ACTIVITY: Only one stretch of the data below is needed. Output the lines from the one with "[-1, 0, 0, -1, 1] := by decide" up to and including the one with "[1, 2, 3, 4, 5] := by decide", exactly as they stand.

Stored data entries
/---

-- ==== Sys2Proof/Tests/Slice0.lean ====
section
/-! SUPPORT. Tests of the model: well-formedness, words written out from the spec's encoding, one step of each command with the spec's vectors, and a witness for the hypotheses of each statement. -/

namespace Sys2Proof.Tests

open Sys2Proof Sys2Proof.Machine

/-! ### Well-formedness: each check refuses an ill-formed term -/

theorem test_wellFormed_refuses_freeze_d : (Instr.freeze 16 0).wellFormed = false := by decide
theorem test_wellFormed_refuses_freeze_a : (Instr.freeze 0 16).wellFormed = false := by decide
theorem test_wellFormed_refuses_add : ∀ r, (Instr.add 16 0 0 r).wellFormed = false ∧
    (Instr.add 0 16 0 r).wellFormed = false ∧ (Instr.add 0 0 16 r).wellFormed = false := by decide
theorem test_wellFormed_refuses_sub : ∀ r, (Instr.sub 16 0 0 r).wellFormed = false ∧
    (Instr.sub 0 16 0 r).wellFormed = false ∧ (Instr.sub 0 0 16 r).wellFormed = false := by decide
theorem test_wellFormed_refuses_smul : ∀ r, (Instr.smul 16 0 r).wellFormed = false ∧
    (Instr.smul 0 16 r).wellFormed = false := by decide
theorem test_wellFormed_refuses_mul : (Instr.mul 16 0 0).wellFormed = false ∧
    (Instr.mul 0 16 0).wellFormed = false ∧ (Instr.mul 0 0 16).wellFormed = false := by decide
theorem test_wellFormed_refuses_wcheck : (Instr.wcheck 16 0 .nonzero).wellFormed = false ∧
    (Instr.wcheck 0 16 .plusOne).wellFormed = false := by decide
theorem test_wellFormed_refuses_top : (Instr.top 16 0).wellFormed = false ∧ (Instr.top 0 16).wellFormed = false := by
  decide
theorem test_wellFormed_refuses_codec : (Instr.topenc 16).wellFormed = false ∧ (Instr.topdec 16).wellFormed = false ∧
    (Instr.inenc 16).wellFormed = false ∧ (Instr.indec 16).wellFormed = false := by decide

/-! ### Decoding, words written out as 0000000000 P R BBBB AAAA DDDD OOOOOOOO (R63) -/

theorem test_decode_nop : decode 0b0000000000_0_0_0000_0000_0000_00000000#32 = .ok .nop := by decide
theorem test_decode_sfreeze : decode 0b0000000000_0_0_0000_0000_0000_00000001#32 = .ok .sfreeze := by decide
theorem test_decode_freeze : decode 0b0000000000_0_0_0000_0011_0100_00000010#32 = .ok (.freeze 4 3) := by decide
theorem test_decode_add : decode 0b0000000000_0_1_0100_0010_0101_00000011#32 = .ok (.add 5 2 4 true) := by decide
theorem test_decode_sub : decode 0b0000000000_0_0_0110_0001_0111_00000100#32 = .ok (.sub 7 1 6 false) := by decide
theorem test_decode_smul : decode 0b0000000000_0_1_0000_0011_0100_00000101#32 = .ok (.smul 4 3 true) := by decide
theorem test_decode_mul : decode 0b0000000000_0_0_0010_0100_0101_00000110#32 = .ok (.mul 5 4 2) := by decide
theorem test_decode_wcheck : decode 0b0000000000_1_0_0000_0101_0111_00000111#32 = .ok (.wcheck 7 5 .plusOne) := by
  decide
theorem test_decode_top : decode 0b0000000000_0_0_0000_0101_0110_00001000#32 = .ok (.top 6 5) := by decide
theorem test_decode_topenc : decode 0b0000000000_0_0_0000_0110_0000_00001001#32 = .ok (.topenc 6) := by decide
theorem test_decode_topdec : decode 0b0000000000_0_0_0000_0000_0111_00001010#32 = .ok (.topdec 7) := by decide
theorem test_decode_inenc : decode 0b0000000000_0_0_0000_1111_0000_00001011#32 = .ok (.inenc 15) := by decide
theorem test_decode_indec : decode 0b0000000000_0_0_0000_0000_1000_00001100#32 = .ok (.indec 8) := by decide
/-- 2.8: opcode before RSV; R67: SMUL ignores B, TOPENC ignores D. -/
theorem test_decode_rejections : decode 0x8000000D#32 = .bad .illegalOp ∧ decode 0x00400902#32 = .bad .reserved ∧
    decode 0x000F0005#32 = .ok (.smul 0 0 false) ∧ decode 0x00000F09#32 = .ok (.topenc 0) := by decide
/-- The assembler's words of R71. -/
theorem test_encode_words : encode (.add 5 2 4 true) = 0x00142503#32 ∧ encode (.wcheck 7 5 .plusOne) = 0x00205707#32 ∧
    encode (.mul 3 0 1) = 0x00010306#32 ∧ encode (.topenc 6) = 0x00006009#32 := by decide
theorem test_decodeTableWord : decodeTableWord 32 0x00010306 = some (.mul 3 0 1) ∧ decodeTableWord 32 0x0D = none := by
  decide

/-! ### One step of each command, with the vectors of 95_test_vectors.md section 2 -/

/-- The 16-bit value of an integer. -/
def h16 (x : Int) : Half := BitVec.ofInt 16 x

/-- Registers with PN, PM, PW, PI. -/
def regs (n m w i : Nat) : Params :=
  { Params.reset with pn := BitVec.ofNat 16 n, pm := BitVec.ofNat 16 m, pw := BitVec.ofNat 16 w, pi := BitVec.ofNat 16 i }

/-- Write a list of coefficients from bank[b][i] on. -/
def fill (b : Nat) : Nat → List Int → State → State
  | _, [], s => s
  | i, x :: xs, s => fill b (i + 1) xs (writeCoeff b i (h16 x) s)

/-- Write a list of bytes from buf[o] on. -/
def fillBuf : Nat → List Byte → State → State
  | _, [], s => s
  | o, x :: xs, s => fillBuf (o + 1) xs (writeBuf o x s)

/-- After reset, with a command of the given registers in flight. -/
def flying (i : Instr) (p : Params) : State := { State.reset with inflight := some ⟨encode i, p⟩ }

/-- After reset, with events to come. -/
def hosting (l : List Event) : State := { State.reset with agenda := l }

/-- After reset, idle, with CMD and the registers written and START = 1 as the next event. -/
def starting (w : Word) (p : Params) : State := { hosting [.hostWrite 0x010 1#32] with cmd := w, params := p }

/-- What a step leaves, or the default where it stops. -/
def after {α : Type} (o : Host.Outcome State Fault Refusal) (dflt : α) (f : State → α) : α :=
  match o with
  | .next t => f t
  | _ => dflt

/-- Coefficients 0 .. n-1 of bank b after a step. -/
def lanes (b n : Nat) (o : Host.Outcome State Fault Refusal) : List Int :=
  after o [] fun t => (List.range n).map (coeff t b)

/-- Bytes o .. o+n-1 of the buffer after a step. -/
def bytes (o n : Nat) (out : Host.Outcome State Fault Refusal) : List Byte :=
  after out [] fun t => (List.range n).map fun j => readBuf t (o + j)

theorem test_nop : after (step (flying .nop Params.reset)) none some = some { State.reset with done := true } := by
  decide

theorem test_sfreeze_min :
    after (step (flying .sfreeze { regs 0 4591 0 0 with finHi := 0x80000000#32 })) 0 State.fout = 0x173#32 := by decide
theorem test_sfreeze_half : after (step (flying .sfreeze { regs 0 4591 0 0 with finLo := 2296#32 })) 0 State.fout =
    0xFFFFF709#32 := by decide

theorem test_freeze : lanes 1 4 (step (fill 0 0 [2, -2, 32767, -32768] (flying (.freeze 1 0) (regs 4 3 0 0)))) =
    [-1, 1, 1, 1] := by decide
theorem test_freeze_even : lanes 0 2 (step (fill 0 0 [2, -2] (flying (.freeze 0 0) (regs 2 4 0 0)))) = [2, 2] := by
  decide

theorem test_add_wraps :
    let o := step (fill 1 0 [1, -1] (fill 0 0 [32767, -32768] (flying (.add 2 0 1 false) (regs 2 4591 0 0))))
    lanes 2 2 o = [-32768, 32767] ∧ after o false State.ovf = true := by decide
theorem test_add_aliased_reduced :
    let o := step (fill 0 0 [2295, -2296] (flying (.add 0 0 0 true) (regs 2 4591 0 0)))
    lanes 0 2 o = [-1, -1] ∧ after o true State.ovf = false := by decide

theorem test_sub_order :
    let o := step (fill 1 0 [1, -32768] (fill 0 0 [-32768, 0] (flying (.sub 2 0 1 false) (regs 2 4591 0 0))))
    lanes 2 2 o = [32767, -32768] ∧ after o false State.ovf = true := by decide
theorem test_sub_reduced :
    lanes 2 2 (step (fill 1 0 [32767, -32768] (fill 0 0 [1, -1] (flying (.sub 2 0 1 true) (regs 2 4591 0 0))))) =
      [-629, 630] := by decide

theorem test_smul_min :
    lanes 1 2 (step (fill 0 0 [32767, -32768]
      (flying (.smul 1 0 true) { regs 2 4591 0 0 with scalar := 0x80000000#32 }))) = [-1335, -1177] := by decide
theorem test_smul_neg :
    let o := step (fill 0 0 [-32768, 5] (flying (.smul 1 0 false) { regs 2 4591 0 0 with scalar := 0xFFFFFFFF#32 }))
    lanes 1 2 o = [-32768, -5] ∧ after o false State.ovf = true := by decide

theorem test_mul : lanes 2 3 (step (fill 1 0 [4, 5, 6] (fill 0 0 [1, 2, 3] (flying (.mul 2 0 1) (regs 3 4591 0 0))))) =
    [31, 58, 46] := by decide
theorem test_mul_r3 :
    lanes 0 5 (step (fill 1 0 [-1, 1, 1, 0, -1] (fill 0 0 [1, -1, 0, 1, 1] (flying (.mul 0 0 1) (regs 5 3 0 0))))) =
      [-1, 0, 0, -1, 1] := by decide

theorem test_wcheck_pass :
    let o := step (fill 0 0 [0, 0, 1, 1] (flying (.wcheck 1 0 .nonzero) (regs 4 0 2 0)))
    lanes 1 4 o = [0, 0, 1, 1] ∧ after o 1 State.wmask = 0#32 := by decide
theorem test_wcheck_one_fails :
    let o := step (fill 0 0 [1, 0, -1, 0] (flying (.wcheck 1 0 .plusOne) (regs 4 0 2 0)))
    lanes 1 4 o = [1, 1, 0, 0] ∧ after o 1 State.wmask = 0xFFFFFFFF#32 := by decide

theorem test_top :
    lanes 1 5 (step (fill 0 0 [4325, 0, -30, 32767, -32768]
      (flying (.top 1 0) { regs 5 0 0 5 with tau0 := 2156#32, tau1 := 114#32 }))) = [23, 8, 7, 121, -106] := by decide
theorem test_top_count :
    lanes 1 4 (step (fill 1 0 [9, 9, 9, 9] (fill 0 0 [200, 0, 2295, -30]
      (flying (.top 1 0) { regs 5 0 0 3 with tau1 := 32768#32 })))) = [-56, 0, -9, 9] := by decide

theorem test_topenc :
    bytes 0 3 (step (fillBuf 0 [0xEE, 0xEE, 0xEE] (fill 0 0 [23, 0, -106, 5] (flying (.topenc 0) (regs 4 0 0 4))))) =
      [0x17, 0xD6, 0xEE] := by decide
theorem test_topenc_odd :
    bytes 2 2 (step (fillBuf 2 [0xEE, 0xEE] (fill 0 0 [15] (flying (.topenc 0) { regs 1 0 0 1 with boff := 2 })))) =
      [0x0F, 0xEE] := by decide

theorem test_topdec :
    lanes 0 5 (step (fillBuf 1 [0x21, 0x43, 0xA5] (flying (.topdec 0) { regs 5 0 0 5 with boff := 1 }))) =
      [1, 2, 3, 4, 5] := by decide

theorem test_inenc :
    bytes 5 3 (step (fillBuf 5 [0xEE, 0xEE, 0xEE] (fill 0 0 [1, 0, 0, 0, 1, 0, 0, 1, 1, 1]
      (flying (.inenc 0) { regs 10 0 0 10 with boff := 5 })))) = [0x91, 0x03, 0xEE] := by decide
theorem test_inenc_bit0 :
    bytes 0 1 (step (fill 0 0 [-1, 2, 3] (flying (.inenc 0) (regs 3 0 0 3)))) = [0x05] := by decide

\---

ANSWER TO THIS EXERCISE:
      [-1, 0, 0, -1, 1] := by decide

theorem test_wcheck_pass :
    let o := step (fill 0 0 [0, 0, 1, 1] (flying (.wcheck 1 0 .nonzero) (regs 4 0 2 0)))
    lanes 1 4 o = [0, 0, 1, 1] ∧ after o 1 State.wmask = 0#32 := by decide
theorem test_wcheck_one_fails :
    let o := step (fill 0 0 [1, 0, -1, 0] (flying (.wcheck 1 0 .plusOne) (regs 4 0 2 0)))
    lanes 1 4 o = [1, 1, 0, 0] ∧ after o 1 State.wmask = 0xFFFFFFFF#32 := by decide

theorem test_top :
    lanes 1 5 (step (fill 0 0 [4325, 0, -30, 32767, -32768]
      (flying (.top 1 0) { regs 5 0 0 5 with tau0 := 2156#32, tau1 := 114#32 }))) = [23, 8, 7, 121, -106] := by decide
theorem test_top_count :
    lanes 1 4 (step (fill 1 0 [9, 9, 9, 9] (fill 0 0 [200, 0, 2295, -30]
      (flying (.top 1 0) { regs 5 0 0 3 with tau1 := 32768#32 })))) = [-56, 0, -9, 9] := by decide

theorem test_topenc :
    bytes 0 3 (step (fillBuf 0 [0xEE, 0xEE, 0xEE] (fill 0 0 [23, 0, -106, 5] (flying (.topenc 0) (regs 4 0 0 4))))) =
      [0x17, 0xD6, 0xEE] := by decide
theorem test_topenc_odd :
    bytes 2 2 (step (fillBuf 2 [0xEE, 0xEE] (fill 0 0 [15] (flying (.topenc 0) { regs 1 0 0 1 with boff := 2 })))) =
      [0x0F, 0xEE] := by decide

theorem test_topdec :
    lanes 0 5 (step (fillBuf 1 [0x21, 0x43, 0xA5] (flying (.topdec 0) { regs 5 0 0 5 with boff := 1 }))) =
      [1, 2, 3, 4, 5] := by decide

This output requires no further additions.